→ What you need to do:
Word for word, retype the lines from the one containing "r.1.applyActs k n a.seq t r.2" to the last line of the data below, both ends included.

[[ Data extracts, beginning ]]

-- ==== Sys2Proof/Machine/PeIssue.lean ====
section
/-! DEFINITION. Machine/PeIssue.lean: issuing an instruction of an engine, pad actions, and the action queue
(R42, R48, R52 to R58, R62). -/

namespace Sys2Proof.Machine

/-- What an instruction does at its issue: go on, at the next address or at a target; wait; stop with a cause; or stop by
itself (HALT). -/
inductive Eff where
  | go (s : State)
  | jump (s : State) (pc : Nat)
  | wait
  | stop (cause : Nat)
  | halt (s : State)

/-- The engine's next instruction is at address pc (R42). -/
def State.peAdvance (s : State) (k n pc : Nat) : State :=
  let s := s.setPe k n { s.pe k n with issued := none, stampHit := none }
  s.puts [(PE_STATUS.pc k n, pc % 64), (PE_STATUS.run k n, 1), (PE_STATUS.wait_op k n, 0)]

/-- A step command ends with its instruction (R80). -/
def State.peStepEnd (s : State) (k n : Nat) : State := if (s.pe k n).stepping then s.peLeave k n hcSTEP else s

/-- The engine goes on at address pc; a step command halts it there (R42, R80). -/
def State.peGoOn (s : State) (k n pc : Nat) : State := (s.peAdvance k n pc).peStepEnd k n

/-- The address after the present one (R42). -/
def State.pcNext (s : State) (k n : Nat) : Nat := (s.get (PE_STATUS.pc k n) + 1) % 64

/-- Carry out the effect of the instruction with opcode op. A program error leaves the PC at the failing instruction (DESIGN CHOICE,
log 281). A step whose one instruction is HALT leaves cause 0x1, not 0xB (R84
lists both; DESIGN CHOICE, log 245). -/
def State.peApply (s : State) (k n op : Nat) : Eff → State
  | .go t => t.peGoOn k n (s.pcNext k n)
  | .jump t pc => t.peGoOn k n pc
  | .wait => s.puts [(PE_STATUS.run k n, 2), (PE_STATUS.wait_op k n, op)]
  | .stop cause => s.peError k n cause
  | .halt t => (t.put (PE_STATUS.pc k n) (s.pcNext k n)).peLeave k n hcHALT

/-- The engine runs or waits, its cluster sleeps no deeper than DOZE (R428) and its time copy has locked (R87), and the word at its PC has opcode op: the
instruction of this command is the one it issues. -/
def State.issues (s : State) (k n op : Nat) : Bool :=
  s.peRunning k n && opcodeOf (s.peWord k n) == op && decide (s.get (NODE_CLSLEEP.depth k) < 2) && s.flag (CL_STATUS.time_lock k)

/-- Note the time at which an instruction first issues (R48, R66): its first cycle at that address. A STAMP that a full TX port holds
back has issued in that cycle, and an edge that comes while it waits counts (DESIGN CHOICE, log 279). -/
def State.noteIssue (s : State) (k n : Nat) : State :=
  match (s.pe k n).issued with
  | some _ => s
  | none => s.setPe k n { s.pe k n with issued := some s.t125 }

/-- One PORTCLK cycle of an engine at an instruction with opcode op: an illegal word stops it (R46), a legal one has its
effect. Where the engine is not at such an instruction the event has not happened (log 6). -/
def State.peIssue (s : State) (k n op : Nat) (eff : State → Nat → Eff) : State :=
  if s.issues k n op then
    let w := s.peWord k n
    if legalWord w then
      let s := s.noteIssue k n
      s.peApply k n op (eff s w)
    else s.peError k n hcILLEGAL
  else s

/-! ### Pad actions -/

/-- Of the actions of one instruction the last one for each pad stands (R55). -/
def lastActs : List (Nat × PadAct) → List (Nat × PadAct)
  | [] => []
  | x :: rest => if rest.any (fun e => e.1 == x.1) then lastActs rest else x :: lastActs rest

/-- The pads for which the actions of one instruction differ, each once (R55). -/
def splitPads (acts : List (Nat × PadAct)) : List Nat :=
  ((lastActs acts).filter (fun x => acts.any (fun e => e.1 == x.1 && e.2 != x.2))).map (·.1)

/-- The pad actions of a list of slot actions, lowest slot first: unmapped slots have none (R59), unowned pads are flagged
(R62), a pad that several slots name takes the highest slot's, and collides once where they differ (R55). -/
def State.padActs (s : State) (k n : Nat) (slots : List (Nat × PadAct)) : State × List (Nat × PadAct) :=
  let mapped := slots.filterMap (fun x => (s.slotPad k n x.1).map (fun p => (x.1, p, x.2)))
  let own := (mapped.filter (fun x => s.ownsSlot k n x.1)).map (·.2)
  let s := (mapped.filter (fun x => !s.ownsSlot k n x.1)).foldl (fun s _ => s.flagOwn k n) s
  ((splitPads own).foldl (fun s _ => s.flagCollide k n) s, lastActs own)

/-- The next place in an engine's issue order. -/
def State.nextSeq (s : State) (k n : Nat) : State := s.setPe k n { s.pe k n with seq := (s.pe k n).seq + 1 }

/-- SET and OUT: the pads change 2 PORTCLK cycles, 4 ns of unsteered time, after issue (R49). -/
def State.untimed (s : State) (k n : Nat) (slots : List (Nat × PadAct)) : State :=
  let r := (s.nextSeq k n).padActs k n slots
  let e := r.1.pe k n
  r.1.setPe k n { e with untimed := e.untimed ++ [⟨s.now + 4, e.seq, r.2⟩] }

/-- The slots that a queued action drives, its data slot among them for OUTBIT. -/
def actionSlots (a : Action) : List Nat :=
  (List.range 8).filter (fun sl => bit a.mask sl || (a.act == 2 && sl == a.slot))

/-- What the masked slots of a queued action do (R52). -/
def slotActs (a : Action) : List (Nat × PadAct) :=
  (actionSlots a).map (fun sl =>
    (sl, if a.act = 1 then .release else if a.act = 2 ∧ sl = a.slot then .drive a.obit else .drive (bit a.vals sl)))

/-- The full instant of a queued action in the 51-bit window of 125 ps (R52). -/
def Action.instant (a : Action) : Nat := (8 * a.t + a.fine) % 2 ^ 51

/-- The action came to the head of the queue after its instant (R53). -/
def Action.late (a : Action) (headAt : Nat) : Bool :=
  reached 51 headAt a.instant && headAt % 2 ^ 51 != a.instant

/-- The queued actions that will be applied, each with its time (125 ps, 51-bit window), when the first comes to the head at time
`headAt`: a late one is applied as it comes to the head, and with `drop` not at all (R53). -/
def appliedActions (drop : Bool) : Nat → List Action → List (Nat × Action)
  | _, [] => []
  | headAt, a :: rest =>
    if a.late headAt then
      (if drop then appliedActions drop headAt rest else (headAt % 2 ^ 51, a) :: appliedActions drop headAt rest)
    else (a.instant, a) :: appliedActions drop a.instant rest

/-- An action of the same driver for pad p that the program issued later falls in the tick of time t (125 ps) and is still to be
applied: one on a pad the engine does not own, or one that late_drop drops, is none (R53, R55, R62). -/
def State.supersededBy (s : State) (k n p seq t : Nat) : Bool :=
  let e := s.pe k n
  e.untimed.any (fun u => decide (seq < u.seq) && u.due == s.now && t / 8 == s.t125 / 8 && u.acts.any (fun x => x.1 == p)) ||
  (appliedActions (s.flag (PE_CFG.late_drop k n)) t e.actions).any (fun a => decide (seq < a.2.seq) && a.1 / 8 == t / 8 % 2 ^ 48 &&
    (actionSlots a.2).any (fun sl => s.slotPad k n sl == some p && s.ownsSlot k n sl))

/-- Apply one action to one pad at time t (125 ps): the value driven is kept for TOGGLE; in one tick only the action issued
later is applied, and the meeting is flagged (R44, R55). TOGGLE inverts the value last applied: an action still queued, or one
that R55 suppressed, has commanded none (DESIGN CHOICE, log 236). An engine under PORT_STOP moves no pad (R29). -/
def State.applyPad (s : State) (k n seq t : Nat) (x : Nat × PadAct) : State :=
  let p := x.1
  let tick := t / 8 % 2 ^ 48
  let e := s.pe k n
  let met := match SMap.getD e.applied p none with
    | some (t, q) => if t = tick then some q else none
    | none => none
  if e.stopped then s
  else if s.supersededBy k n p seq t then s.flagCollide k n
  else if met.any (fun q => decide (seq < q)) then s.flagCollide k n
  else
    let s := if met.isSome then s.flagCollide k n else s
    let e := s.pe k n
    let prior := SMap.getD e.last p none
    let val := match x.2 with
      | .release => none
      | .drive v => some v
      | .toggle => some (match prior with
        | some v => !v
        | none => true)
    (s.peUnpark k [p]).setPe k n { e with
      drv := SMap.set e.drv p val none
      last := SMap.set e.last p (if val.isSome then val else prior) none
      applied := SMap.set e.applied p (some (tick, seq)) none }

/-- Apply the pad actions of one action at time t (125 ps), with the edges they make. -/
def State.applyActs (s : State) (k n seq t : Nat) (acts : List (Nat × PadAct)) : State :=
  s.withEdges k t (fun s => acts.foldl (fun s x => s.applyPad k n seq t x) s)

/-- The untimed outputs of an engine that are due are applied, in issue order (R49). -/
def State.applyDue (s : State) (k n : Nat) : State :=
  let e := s.pe k n
  let due := e.untimed.filter (fun u => decide (u.due ≤ s.now))
  if due.isEmpty then s
  else
    let s := s.setPe k n { e with untimed := e.untimed.filter (fun u => !decide (u.due ≤ s.now)) }
    due.foldl (fun s u => s.applyActs k n u.seq s.t125 u.acts) s

/-- The time (125 ps, not wrapped) of a queued action whose nanosecond has begun. -/
def State.actionTime (s : State) (a : Action) : Nat :=
  s.t125 + 8 - (s.t125 + 8 + 2 ^ 51 - a.instant) % 2 ^ 51

/-- Carry out an action at time t (125 ps): an INBIT first shifts its data slot's level in (R52). -/
def State.applyAction (s : State) (k n t : Nat) (a : Action) : State :=
  let s := if a.act = 3 then
      s.shinFill k n (match s.slotPad k n a.slot with
        | some p => s.padLevel k p
        | none => false)
    else s
  let r := s.padActs k n (slotActs a)
  r.1.applyActs k n a.seq t r.2

end Sys2Proof.Machine
end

[[ Data extracts, end ]]

→ Response to the exercise:
  r.1.applyActs k n a.seq t r.2

end Sys2Proof.Machine
end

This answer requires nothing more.